• WORK ITEM
Return copies of the lines below that mention "seqs".

[Stored data]
-- ==== Sys2Proof/Laws/State.lean ====
section
/-! SUPPORT. What the named updates of the state leave as it was: one lemma for each, true by the definition. -/

namespace Sys2Proof.Machine

@[simp] theorem State.bootSlot_frame (s : State) (n : ℕ) :
    (State.bootSlot s n).time = s.time ∧ (State.bootSlot s n).log = s.log ∧ (State.bootSlot s n).safe = s.safe ∧
    (State.bootSlot s n).bg = s.bg ∧ (State.bootSlot s n).stats = s.stats ∧ (State.bootSlot s n).clusters = s.clusters ∧
    (State.bootSlot s n).job = s.job ∧ (State.bootSlot s n).upd = s.upd ∧ (State.bootSlot s n).banks = s.banks ∧
    (State.bootSlot s n).limbers = s.limbers ∧ (State.bootSlot s n).stash = s.stash ∧ (State.bootSlot s n).cow = s.cow ∧
    (State.bootSlot s n).cxl = s.cxl ∧ (State.bootSlot s n).base = s.base ∧ (State.bootSlot s n).spine = s.spine ∧
    (State.bootSlot s n).skid = s.skid ∧ (State.bootSlot s n).net = s.net ∧ (State.bootSlot s n).sync = s.sync ∧
    (State.bootSlot s n).tally = s.tally ∧ (State.bootSlot s n).host = s.host ∧ (State.bootSlot s n).ingest = s.ingest ∧
    (State.bootSlot s n).snap = s.snap ∧ (State.bootSlot s n).power = s.power ∧ (State.bootSlot s n).mem = s.mem ∧
    (State.bootSlot s n).ctr = s.ctr ∧ (State.bootSlot s n).out = s.out ∧ (State.bootSlot s n).free = s.free ∧
    (State.bootSlot s n).pending = s.pending :=
  ⟨rfl, rfl, rfl, rfl, rfl, rfl, rfl, rfl, rfl, rfl, rfl, rfl, rfl, rfl, rfl, rfl, rfl, rfl, rfl, rfl, rfl, rfl, rfl, rfl, rfl, rfl, rfl, rfl⟩

@[simp] theorem State.bump_frame (s : State) (k : ℕ) (n : ℕ) :
    (State.bump s k n).time = s.time ∧ (State.bump s k n).start = s.start ∧ (State.bump s k n).log = s.log ∧
    (State.bump s k n).safe = s.safe ∧ (State.bump s k n).bg = s.bg ∧ (State.bump s k n).stats = s.stats ∧
    (State.bump s k n).clusters = s.clusters ∧ (State.bump s k n).job = s.job ∧ (State.bump s k n).upd = s.upd ∧
    (State.bump s k n).banks = s.banks ∧ (State.bump s k n).limbers = s.limbers ∧ (State.bump s k n).stash = s.stash ∧
    (State.bump s k n).cow = s.cow ∧ (State.bump s k n).cxl = s.cxl ∧ (State.bump s k n).base = s.base ∧
    (State.bump s k n).spine = s.spine ∧ (State.bump s k n).skid = s.skid ∧ (State.bump s k n).net = s.net ∧
    (State.bump s k n).sync = s.sync ∧ (State.bump s k n).tally = s.tally ∧ (State.bump s k n).host = s.host ∧
    (State.bump s k n).ingest = s.ingest ∧ (State.bump s k n).snap = s.snap ∧ (State.bump s k n).power = s.power ∧
    (State.bump s k n).mem = s.mem ∧ (State.bump s k n).out = s.out ∧ (State.bump s k n).free = s.free ∧
    (State.bump s k n).pending = s.pending :=
  ⟨rfl, rfl, rfl, rfl, rfl, rfl, rfl, rfl, rfl, rfl, rfl, rfl, rfl, rfl, rfl, rfl, rfl, rfl, rfl, rfl, rfl, rfl, rfl, rfl, rfl, rfl, rfl, rfl⟩

@[simp] theorem State.emit_frame (s : State) (o : Output) :
    (State.emit s o).time = s.time ∧ (State.emit s o).start = s.start ∧ (State.emit s o).log = s.log ∧
    (State.emit s o).safe = s.safe ∧ (State.emit s o).bg = s.bg ∧ (State.emit s o).stats = s.stats ∧
    (State.emit s o).clusters = s.clusters ∧ (State.emit s o).job = s.job ∧ (State.emit s o).upd = s.upd ∧
    (State.emit s o).banks = s.banks ∧ (State.emit s o).limbers = s.limbers ∧ (State.emit s o).stash = s.stash ∧
    (State.emit s o).cow = s.cow ∧ (State.emit s o).cxl = s.cxl ∧ (State.emit s o).base = s.base ∧
    (State.emit s o).spine = s.spine ∧ (State.emit s o).skid = s.skid ∧ (State.emit s o).net = s.net ∧
    (State.emit s o).sync = s.sync ∧ (State.emit s o).tally = s.tally ∧ (State.emit s o).host = s.host ∧
    (State.emit s o).ingest = s.ingest ∧ (State.emit s o).snap = s.snap ∧ (State.emit s o).power = s.power ∧
    (State.emit s o).mem = s.mem ∧ (State.emit s o).ctr = s.ctr ∧ (State.emit s o).free = s.free ∧
    (State.emit s o).pending = s.pending :=
  ⟨rfl, rfl, rfl, rfl, rfl, rfl, rfl, rfl, rfl, rfl, rfl, rfl, rfl, rfl, rfl, rfl, rfl, rfl, rfl, rfl, rfl, rfl, rfl, rfl, rfl, rfl, rfl, rfl⟩

@[simp] theorem State.endCheckpoint_frame (s : State) :
    (State.endCheckpoint s).time = s.time ∧ (State.endCheckpoint s).start = s.start ∧ (State.endCheckpoint s).log = s.log ∧
    (State.endCheckpoint s).safe = s.safe ∧ (State.endCheckpoint s).bg = s.bg ∧ (State.endCheckpoint s).stats = s.stats ∧
    (State.endCheckpoint s).clusters = s.clusters ∧ (State.endCheckpoint s).job = s.job ∧ (State.endCheckpoint s).upd = s.upd ∧
    (State.endCheckpoint s).banks = s.banks ∧ (State.endCheckpoint s).limbers = s.limbers ∧
    (State.endCheckpoint s).stash = s.stash ∧ (State.endCheckpoint s).cow = s.cow ∧ (State.endCheckpoint s).cxl = s.cxl ∧
    (State.endCheckpoint s).base = s.base ∧ (State.endCheckpoint s).spine = s.spine ∧ (State.endCheckpoint s).skid = s.skid ∧
    (State.endCheckpoint s).net = s.net ∧ (State.endCheckpoint s).sync = s.sync ∧ (State.endCheckpoint s).tally = s.tally ∧
    (State.endCheckpoint s).host = s.host ∧ (State.endCheckpoint s).ingest = s.ingest ∧ (State.endCheckpoint s).power = s.power ∧
    (State.endCheckpoint s).mem = s.mem ∧ (State.endCheckpoint s).ctr = s.ctr ∧ (State.endCheckpoint s).out = s.out ∧
    (State.endCheckpoint s).free = s.free ∧ (State.endCheckpoint s).pending = s.pending :=
  ⟨rfl, rfl, rfl, rfl, rfl, rfl, rfl, rfl, rfl, rfl, rfl, rfl, rfl, rfl, rfl, rfl, rfl, rfl, rfl, rfl, rfl, rfl, rfl, rfl, rfl, rfl, rfl, rfl⟩
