/-! ### Requests -/

theorem State.seqHeard_eq (s : State) (sid : Nat) (a : Bytes) : ∃ l, s.seqHeard sid a = { s with host := { s.host with seqs := l } } := by
  unfold State.seqHeard
  split
  · exact ⟨_, rfl⟩
  · exact ⟨s.host.seqs, rfl⟩
theorem State.executing_start (s : State) (q : Req) : (s.executing q).start = s.start := by
  unfold State.executing; split <;> rfl
theorem State.hearing_start (s : State) (q : Req) : (s.hearing q).start = s.start := by
  unfold State.hearing
  obtain ⟨l, h⟩ := (s.rxFrame.executing q).seqHeard_eq (s.sid q) q.addr
  rw [h]
  exact s.rxFrame.executing_start q
/-- A warden that serves is not deaf. -/
theorem Serving.hears {s : State} (h : Serving s) : s.deaf = false := by
  obtain ⟨h1, h2, h3⟩ := h
  unfold State.deaf
  simp [h1]; omega

/-- What serving a fresh request does. -/
theorem State.serve_fresh {s : State} {q : Req} (h : Fresh s q) (op : Nat) (free stump : Bool) (act : State → Answer) :
    s.serve q op free stump act
      = (if s.sid q = 0 && !free then refuse (s.hearing q) abNoSession else act (s.hearing q)).finish (s.sid q) op q := by
  obtain ⟨hs, hf, he⟩ := h
  unfold State.serve
  rw [if_neg (by simp [hs.hears])]
  have hsp : (s.hearing q).start.stump = none := by rw [State.hearing_start]; exact hs.2.2
  dsimp only
  generalize s.hearing q = x at *
  generalize s.sid q = sid at *
  rw [if_neg (by simp [hf])]
  cases hq : x.seqEntry sid q.addr with
  | none => simp [hsp]
  | some e =>
    obtain ⟨h1, h2⟩ := he e hq
    have h3 : (e.kept.find? fun r => r.seq = q.seq) = none := by simpa [List.find?_eq_none] using h2
    simp [h1, h3, hsp]

theorem State.serve_free {s : State} {q : Req} (h : Fresh s q) (op : Nat) (stump : Bool) (act : State → Answer) :
    s.serve q op true stump act = (act (s.hearing q)).finish (s.sid q) op q := by
  rw [s.serve_fresh h]; simp
theorem State.serve_session {s : State} {q : Req} (h : Fresh s q) (hs : InSession s q) (op : Nat) (free stump : Bool) (act : State → Answer) :
    s.serve q op free stump act = (act (s.hearing q)).finish (s.sid q) op q := by
  have h0 : ¬ s.sid q = 0 := hs
  rw [s.serve_fresh h]; simp [h0]
theorem State.serveWrite_session {s : State} {q : Req} {index sub n : Nat} (h : Fresh s q) (hs : InSession s q)
    (hw : WholeWrite q index sub n) (act : State → Nat → Answer) :
    s.serveWrite q index sub n act = (act (s.hearing q) (leNat q.data)).finish (s.sid q) 2 q := by
  obtain ⟨h1, h2, h3, h4, h5⟩ := hw
  unfold State.serveWrite reqIs
  rw [if_pos (by simp [h1, h2])]
  refine (s.serve_session h hs _ _ _ _).trans ?_
  generalize s.hearing q = x
  rw [if_neg (by simp [h3, h4]), if_neg (by simp [h5])]

theorem Answer.finish_answered (a : Answer) (sid op : Nat) (q : Req) : Answered (a.finish sid op q) q op a.abort a.last a.data := by
  unfold Answered Answer.finish State.sendHost State.emit
  simp

theorem State.keepResponse_eq (s : State) (sid : Nat) (addr : Bytes) (r : Response) :
    ∃ l, s.keepResponse sid addr r = { s with host := { s.host with seqs := l } } := ⟨_, rfl⟩

/-- The state without what answering a request changes. -/
def State.asked (s : State) : State := { s with host := { s.host with seqs := [], sessions := [] }, ctr := [], out := [] }
theorem State.sendHost_asked (s : State) (o : Output) : (s.sendHost o).asked = s.asked := rfl
theorem State.bump_asked (s : State) (k n : Nat) : (s.bump k n).asked = s.asked := rfl
theorem State.keepResponse_asked (s : State) (sid : Nat) (addr : Bytes) (r : Response) : (s.keepResponse sid addr r).asked = s.asked := rfl
theorem Answer.finish_asked (a : Answer) (sid op : Nat) (q : Req) :
    (a.finish sid op q).asked = a.s.asked ∧ (a.finish sid op q).host.sessions = a.s.host.sessions := by
  unfold Answer.finish
  dsimp only
  rw [State.sendHost_asked, State.keepResponse_asked, State.bump_asked]
  exact ⟨rfl, rfl⟩
theorem State.executing_asked (s : State) (q : Req) : (s.executing q).asked = s.asked := by
  unfold State.executing
  split <;> rfl
theorem State.hearing_asked (s : State) (q : Req) : (s.hearing q).asked = s.asked := by
  unfold State.hearing
  obtain ⟨l, h⟩ := (s.rxFrame.executing q).seqHeard_eq (s.sid q) q.addr
  rw [h]
  exact (State.executing_asked _ q).trans rfl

• RESPONSE TO THE TASK
theorem State.seqHeard_eq (s : State) (sid : Nat) (a : Bytes) : ∃ l, s.seqHeard sid a = { s with host := { s.host with seqs := l } } := by
  · exact ⟨s.host.seqs, rfl⟩
    ∃ l, s.keepResponse sid addr r = { s with host := { s.host with seqs := l } } := ⟨_, rfl⟩
def State.asked (s : State) : State := { s with host := { s.host with seqs := [], sessions := [] }, ctr := [], out := [] }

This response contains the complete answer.